*** Block opens ***

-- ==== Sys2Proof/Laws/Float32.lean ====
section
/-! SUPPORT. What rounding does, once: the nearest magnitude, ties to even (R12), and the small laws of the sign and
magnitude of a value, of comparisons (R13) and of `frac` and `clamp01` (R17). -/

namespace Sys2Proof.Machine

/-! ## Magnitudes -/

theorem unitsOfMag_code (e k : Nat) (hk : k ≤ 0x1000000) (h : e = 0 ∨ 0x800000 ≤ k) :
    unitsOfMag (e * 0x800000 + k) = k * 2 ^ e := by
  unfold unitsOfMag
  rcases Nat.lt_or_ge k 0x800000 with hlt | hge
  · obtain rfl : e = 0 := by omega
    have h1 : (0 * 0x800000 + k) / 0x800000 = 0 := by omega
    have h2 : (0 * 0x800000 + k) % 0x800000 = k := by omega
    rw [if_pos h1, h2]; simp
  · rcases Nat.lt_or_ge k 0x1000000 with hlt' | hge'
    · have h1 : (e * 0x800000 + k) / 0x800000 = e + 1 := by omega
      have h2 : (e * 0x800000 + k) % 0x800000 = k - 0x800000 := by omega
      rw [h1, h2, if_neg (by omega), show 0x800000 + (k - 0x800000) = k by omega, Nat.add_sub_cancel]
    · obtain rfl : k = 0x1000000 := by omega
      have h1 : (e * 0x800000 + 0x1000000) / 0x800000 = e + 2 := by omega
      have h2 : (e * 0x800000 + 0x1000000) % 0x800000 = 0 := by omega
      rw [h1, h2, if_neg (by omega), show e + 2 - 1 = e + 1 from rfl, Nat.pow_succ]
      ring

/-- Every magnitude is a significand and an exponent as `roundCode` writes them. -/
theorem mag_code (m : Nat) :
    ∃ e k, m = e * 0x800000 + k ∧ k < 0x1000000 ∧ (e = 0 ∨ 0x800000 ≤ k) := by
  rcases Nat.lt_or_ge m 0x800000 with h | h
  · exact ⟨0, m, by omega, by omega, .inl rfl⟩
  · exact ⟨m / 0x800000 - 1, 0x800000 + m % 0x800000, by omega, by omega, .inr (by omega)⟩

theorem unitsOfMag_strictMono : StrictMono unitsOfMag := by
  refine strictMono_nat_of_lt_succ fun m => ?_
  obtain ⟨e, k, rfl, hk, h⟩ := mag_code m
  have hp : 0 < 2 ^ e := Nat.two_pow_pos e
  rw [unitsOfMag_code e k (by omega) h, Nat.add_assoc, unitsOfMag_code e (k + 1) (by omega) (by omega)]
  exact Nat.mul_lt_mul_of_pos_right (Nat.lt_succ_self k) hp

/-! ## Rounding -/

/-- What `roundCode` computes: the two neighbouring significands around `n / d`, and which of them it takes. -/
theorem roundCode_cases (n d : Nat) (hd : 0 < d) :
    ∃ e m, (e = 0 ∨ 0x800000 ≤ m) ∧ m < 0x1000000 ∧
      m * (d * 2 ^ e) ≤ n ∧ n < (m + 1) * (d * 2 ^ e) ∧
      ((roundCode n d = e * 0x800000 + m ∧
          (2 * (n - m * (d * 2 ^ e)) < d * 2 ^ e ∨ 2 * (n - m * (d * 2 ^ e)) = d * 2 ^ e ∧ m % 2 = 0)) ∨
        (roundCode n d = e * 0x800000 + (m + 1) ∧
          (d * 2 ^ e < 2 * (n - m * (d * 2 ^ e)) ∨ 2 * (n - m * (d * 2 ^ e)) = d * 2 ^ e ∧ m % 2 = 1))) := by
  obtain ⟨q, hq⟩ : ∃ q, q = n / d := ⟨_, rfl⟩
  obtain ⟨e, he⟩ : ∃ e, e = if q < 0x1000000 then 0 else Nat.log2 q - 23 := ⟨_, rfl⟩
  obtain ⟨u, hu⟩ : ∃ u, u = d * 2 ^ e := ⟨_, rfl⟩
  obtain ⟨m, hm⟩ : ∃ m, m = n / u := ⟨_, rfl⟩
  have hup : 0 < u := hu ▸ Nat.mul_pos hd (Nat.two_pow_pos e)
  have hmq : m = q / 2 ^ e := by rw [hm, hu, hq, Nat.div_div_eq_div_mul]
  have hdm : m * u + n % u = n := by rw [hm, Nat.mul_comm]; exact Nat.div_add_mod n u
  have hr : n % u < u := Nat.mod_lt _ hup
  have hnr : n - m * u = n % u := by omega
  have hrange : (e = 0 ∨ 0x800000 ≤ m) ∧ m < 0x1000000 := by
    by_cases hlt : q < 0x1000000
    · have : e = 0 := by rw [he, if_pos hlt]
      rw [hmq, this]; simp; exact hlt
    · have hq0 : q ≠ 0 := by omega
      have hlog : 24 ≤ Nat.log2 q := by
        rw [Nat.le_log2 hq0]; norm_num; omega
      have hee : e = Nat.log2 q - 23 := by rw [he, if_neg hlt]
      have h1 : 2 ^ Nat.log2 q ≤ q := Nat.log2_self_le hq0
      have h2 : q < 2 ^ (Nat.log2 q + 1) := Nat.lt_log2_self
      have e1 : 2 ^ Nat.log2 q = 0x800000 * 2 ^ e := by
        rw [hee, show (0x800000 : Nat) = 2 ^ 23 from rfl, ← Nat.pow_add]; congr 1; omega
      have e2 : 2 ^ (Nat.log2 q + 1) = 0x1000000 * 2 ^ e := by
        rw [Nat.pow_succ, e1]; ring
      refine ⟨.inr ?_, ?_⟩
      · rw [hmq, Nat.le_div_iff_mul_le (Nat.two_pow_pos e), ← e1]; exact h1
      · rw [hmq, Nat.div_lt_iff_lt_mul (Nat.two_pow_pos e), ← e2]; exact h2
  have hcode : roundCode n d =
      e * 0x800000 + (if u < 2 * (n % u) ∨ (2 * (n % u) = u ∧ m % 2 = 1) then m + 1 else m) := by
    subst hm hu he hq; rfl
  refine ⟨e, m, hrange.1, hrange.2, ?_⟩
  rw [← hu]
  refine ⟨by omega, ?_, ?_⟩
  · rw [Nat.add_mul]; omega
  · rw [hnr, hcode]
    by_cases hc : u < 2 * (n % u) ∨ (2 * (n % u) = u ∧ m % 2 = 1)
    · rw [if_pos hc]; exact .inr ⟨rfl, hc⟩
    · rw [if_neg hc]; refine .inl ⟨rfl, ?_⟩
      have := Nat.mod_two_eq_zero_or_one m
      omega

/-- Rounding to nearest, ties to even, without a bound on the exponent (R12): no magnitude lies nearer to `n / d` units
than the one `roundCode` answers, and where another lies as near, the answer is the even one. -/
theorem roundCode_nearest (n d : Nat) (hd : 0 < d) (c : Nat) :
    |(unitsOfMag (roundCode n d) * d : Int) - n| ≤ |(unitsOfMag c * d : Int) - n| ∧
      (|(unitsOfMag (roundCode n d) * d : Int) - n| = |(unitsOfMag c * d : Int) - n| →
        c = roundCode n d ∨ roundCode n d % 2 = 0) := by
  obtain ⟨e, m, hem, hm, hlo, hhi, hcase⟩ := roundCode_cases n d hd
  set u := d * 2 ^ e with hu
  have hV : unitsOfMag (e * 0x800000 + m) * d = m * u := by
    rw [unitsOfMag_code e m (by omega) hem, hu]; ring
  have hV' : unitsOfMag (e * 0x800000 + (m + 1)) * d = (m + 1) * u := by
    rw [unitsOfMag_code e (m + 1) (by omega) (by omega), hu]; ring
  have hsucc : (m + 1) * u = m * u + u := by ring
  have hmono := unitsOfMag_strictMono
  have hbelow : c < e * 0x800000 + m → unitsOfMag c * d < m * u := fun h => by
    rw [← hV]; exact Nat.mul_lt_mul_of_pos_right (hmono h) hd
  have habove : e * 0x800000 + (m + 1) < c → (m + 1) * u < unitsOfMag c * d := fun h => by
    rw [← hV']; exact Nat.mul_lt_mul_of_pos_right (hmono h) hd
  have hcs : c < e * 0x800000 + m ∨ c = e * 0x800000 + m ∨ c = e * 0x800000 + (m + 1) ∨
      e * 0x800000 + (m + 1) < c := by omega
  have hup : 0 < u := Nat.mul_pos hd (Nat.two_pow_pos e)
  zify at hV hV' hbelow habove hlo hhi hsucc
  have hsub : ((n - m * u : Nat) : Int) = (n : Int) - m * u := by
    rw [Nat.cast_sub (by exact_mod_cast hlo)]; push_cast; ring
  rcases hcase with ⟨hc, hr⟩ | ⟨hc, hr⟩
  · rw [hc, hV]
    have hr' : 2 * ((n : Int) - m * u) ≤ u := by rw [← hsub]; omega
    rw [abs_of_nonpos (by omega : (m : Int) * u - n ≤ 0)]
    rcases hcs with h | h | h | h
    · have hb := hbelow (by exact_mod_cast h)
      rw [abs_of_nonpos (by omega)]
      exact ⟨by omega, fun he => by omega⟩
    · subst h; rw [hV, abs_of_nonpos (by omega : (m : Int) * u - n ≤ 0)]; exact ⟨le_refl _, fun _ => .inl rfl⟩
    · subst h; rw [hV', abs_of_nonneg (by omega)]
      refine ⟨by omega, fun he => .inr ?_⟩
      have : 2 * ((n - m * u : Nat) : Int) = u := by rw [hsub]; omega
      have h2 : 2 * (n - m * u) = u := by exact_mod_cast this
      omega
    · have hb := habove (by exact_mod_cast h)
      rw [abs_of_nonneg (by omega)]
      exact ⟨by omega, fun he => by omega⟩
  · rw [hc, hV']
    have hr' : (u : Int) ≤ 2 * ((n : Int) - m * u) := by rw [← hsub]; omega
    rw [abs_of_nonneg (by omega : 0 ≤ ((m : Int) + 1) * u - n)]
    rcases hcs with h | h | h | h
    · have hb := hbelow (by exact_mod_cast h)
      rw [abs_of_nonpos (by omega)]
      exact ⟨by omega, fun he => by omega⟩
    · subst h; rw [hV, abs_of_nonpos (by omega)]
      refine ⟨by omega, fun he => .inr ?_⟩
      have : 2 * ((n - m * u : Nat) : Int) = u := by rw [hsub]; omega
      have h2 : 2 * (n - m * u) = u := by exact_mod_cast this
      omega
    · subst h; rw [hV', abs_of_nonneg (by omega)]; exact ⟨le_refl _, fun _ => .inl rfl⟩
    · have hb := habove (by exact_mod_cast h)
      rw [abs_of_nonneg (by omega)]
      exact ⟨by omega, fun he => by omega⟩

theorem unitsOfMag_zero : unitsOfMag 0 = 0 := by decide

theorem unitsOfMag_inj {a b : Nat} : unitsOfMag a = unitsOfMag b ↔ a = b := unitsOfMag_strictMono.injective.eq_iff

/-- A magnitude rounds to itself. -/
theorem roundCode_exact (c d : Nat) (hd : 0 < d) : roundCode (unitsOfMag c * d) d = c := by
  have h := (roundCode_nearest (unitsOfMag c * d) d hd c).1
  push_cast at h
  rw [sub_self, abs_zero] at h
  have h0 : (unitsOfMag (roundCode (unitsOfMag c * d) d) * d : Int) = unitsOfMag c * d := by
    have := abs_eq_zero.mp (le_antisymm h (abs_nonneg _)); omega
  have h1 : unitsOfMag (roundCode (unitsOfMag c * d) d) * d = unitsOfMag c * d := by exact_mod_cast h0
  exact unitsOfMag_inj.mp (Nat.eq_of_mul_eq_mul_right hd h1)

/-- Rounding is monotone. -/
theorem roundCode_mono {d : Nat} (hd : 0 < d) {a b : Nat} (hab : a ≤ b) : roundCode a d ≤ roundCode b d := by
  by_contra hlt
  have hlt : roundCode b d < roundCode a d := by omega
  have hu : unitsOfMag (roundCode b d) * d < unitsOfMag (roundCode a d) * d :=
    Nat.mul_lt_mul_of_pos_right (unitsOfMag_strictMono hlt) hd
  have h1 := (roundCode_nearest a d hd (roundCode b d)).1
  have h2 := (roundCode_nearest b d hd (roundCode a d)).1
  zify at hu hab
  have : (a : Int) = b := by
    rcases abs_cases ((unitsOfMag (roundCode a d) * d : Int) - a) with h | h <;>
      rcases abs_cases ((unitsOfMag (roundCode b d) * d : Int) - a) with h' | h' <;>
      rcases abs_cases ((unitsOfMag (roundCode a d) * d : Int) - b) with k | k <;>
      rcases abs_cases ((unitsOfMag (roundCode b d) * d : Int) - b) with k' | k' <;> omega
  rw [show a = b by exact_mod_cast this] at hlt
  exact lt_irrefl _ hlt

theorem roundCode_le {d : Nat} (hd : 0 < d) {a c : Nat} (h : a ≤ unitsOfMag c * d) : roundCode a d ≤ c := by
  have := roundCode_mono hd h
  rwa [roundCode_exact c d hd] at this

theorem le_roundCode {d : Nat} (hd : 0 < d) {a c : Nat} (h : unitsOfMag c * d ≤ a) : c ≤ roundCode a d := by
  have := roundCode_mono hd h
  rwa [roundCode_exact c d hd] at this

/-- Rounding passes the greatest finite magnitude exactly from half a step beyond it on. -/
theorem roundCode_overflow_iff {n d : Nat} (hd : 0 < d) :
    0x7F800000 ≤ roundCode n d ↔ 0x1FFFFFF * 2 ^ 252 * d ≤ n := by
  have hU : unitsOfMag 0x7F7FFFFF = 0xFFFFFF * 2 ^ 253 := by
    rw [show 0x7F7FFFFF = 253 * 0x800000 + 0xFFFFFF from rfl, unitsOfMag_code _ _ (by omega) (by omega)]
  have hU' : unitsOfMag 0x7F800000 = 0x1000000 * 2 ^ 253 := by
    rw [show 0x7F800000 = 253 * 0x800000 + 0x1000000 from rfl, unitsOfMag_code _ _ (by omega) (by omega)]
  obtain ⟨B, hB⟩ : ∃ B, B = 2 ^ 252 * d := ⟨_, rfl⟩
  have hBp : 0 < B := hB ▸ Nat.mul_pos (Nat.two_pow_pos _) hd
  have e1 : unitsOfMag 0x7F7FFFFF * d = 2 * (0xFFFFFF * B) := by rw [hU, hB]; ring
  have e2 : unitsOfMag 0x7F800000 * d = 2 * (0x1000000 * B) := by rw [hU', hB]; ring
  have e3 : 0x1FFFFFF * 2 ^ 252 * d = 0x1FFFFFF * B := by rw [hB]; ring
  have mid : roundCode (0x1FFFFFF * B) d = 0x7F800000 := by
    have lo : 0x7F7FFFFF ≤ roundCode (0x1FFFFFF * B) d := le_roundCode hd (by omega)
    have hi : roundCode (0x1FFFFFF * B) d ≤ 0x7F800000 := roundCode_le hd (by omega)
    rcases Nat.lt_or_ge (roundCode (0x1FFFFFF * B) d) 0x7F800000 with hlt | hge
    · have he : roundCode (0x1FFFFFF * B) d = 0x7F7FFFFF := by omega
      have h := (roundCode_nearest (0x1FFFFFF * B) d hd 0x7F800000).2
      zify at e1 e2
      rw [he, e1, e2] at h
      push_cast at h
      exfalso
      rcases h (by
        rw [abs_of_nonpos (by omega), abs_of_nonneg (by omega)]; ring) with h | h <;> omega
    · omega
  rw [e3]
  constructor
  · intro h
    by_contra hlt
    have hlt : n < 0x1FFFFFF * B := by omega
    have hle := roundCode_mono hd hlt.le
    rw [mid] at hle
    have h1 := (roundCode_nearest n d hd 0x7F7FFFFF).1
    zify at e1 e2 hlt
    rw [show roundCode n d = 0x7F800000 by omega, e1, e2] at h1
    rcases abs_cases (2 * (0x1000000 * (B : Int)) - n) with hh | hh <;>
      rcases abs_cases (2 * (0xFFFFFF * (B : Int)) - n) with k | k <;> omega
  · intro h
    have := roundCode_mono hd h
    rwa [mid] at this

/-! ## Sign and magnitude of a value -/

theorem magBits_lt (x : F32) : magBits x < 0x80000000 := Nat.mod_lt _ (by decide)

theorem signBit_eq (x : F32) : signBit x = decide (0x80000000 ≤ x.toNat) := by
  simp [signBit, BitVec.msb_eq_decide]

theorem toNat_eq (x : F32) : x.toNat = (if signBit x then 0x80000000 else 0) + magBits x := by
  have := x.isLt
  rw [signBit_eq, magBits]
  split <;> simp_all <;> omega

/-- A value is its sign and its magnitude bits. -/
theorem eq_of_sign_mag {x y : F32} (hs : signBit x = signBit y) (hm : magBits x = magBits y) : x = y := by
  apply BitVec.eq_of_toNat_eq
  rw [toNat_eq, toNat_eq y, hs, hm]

*** Block closes ***

Please reproduce, exactly as they appear above, the lines from the line containing "rw [show 0x7F7FFFFF" up to and including the line containing "have hi : roundCode".

    rw [show 0x7F7FFFFF = 253 * 0x800000 + 0xFFFFFF from rfl, unitsOfMag_code _ _ (by omega) (by omega)]
  have hU' : unitsOfMag 0x7F800000 = 0x1000000 * 2 ^ 253 := by
    rw [show 0x7F800000 = 253 * 0x800000 + 0x1000000 from rfl, unitsOfMag_code _ _ (by omega) (by omega)]
  obtain ⟨B, hB⟩ : ∃ B, B = 2 ^ 252 * d := ⟨_, rfl⟩
  have hBp : 0 < B := hB ▸ Nat.mul_pos (Nat.two_pow_pos _) hd
  have e1 : unitsOfMag 0x7F7FFFFF * d = 2 * (0xFFFFFF * B) := by rw [hU, hB]; ring
  have e2 : unitsOfMag 0x7F800000 * d = 2 * (0x1000000 * B) := by rw [hU', hB]; ring
  have e3 : 0x1FFFFFF * 2 ^ 252 * d = 0x1FFFFFF * B := by rw [hB]; ring
  have mid : roundCode (0x1FFFFFF * B) d = 0x7F800000 := by
    have lo : 0x7F7FFFFF ≤ roundCode (0x1FFFFFF * B) d := le_roundCode hd (by omega)
    have hi : roundCode (0x1FFFFFF * B) d ≤ 0x7F800000 := roundCode_le hd (by omega)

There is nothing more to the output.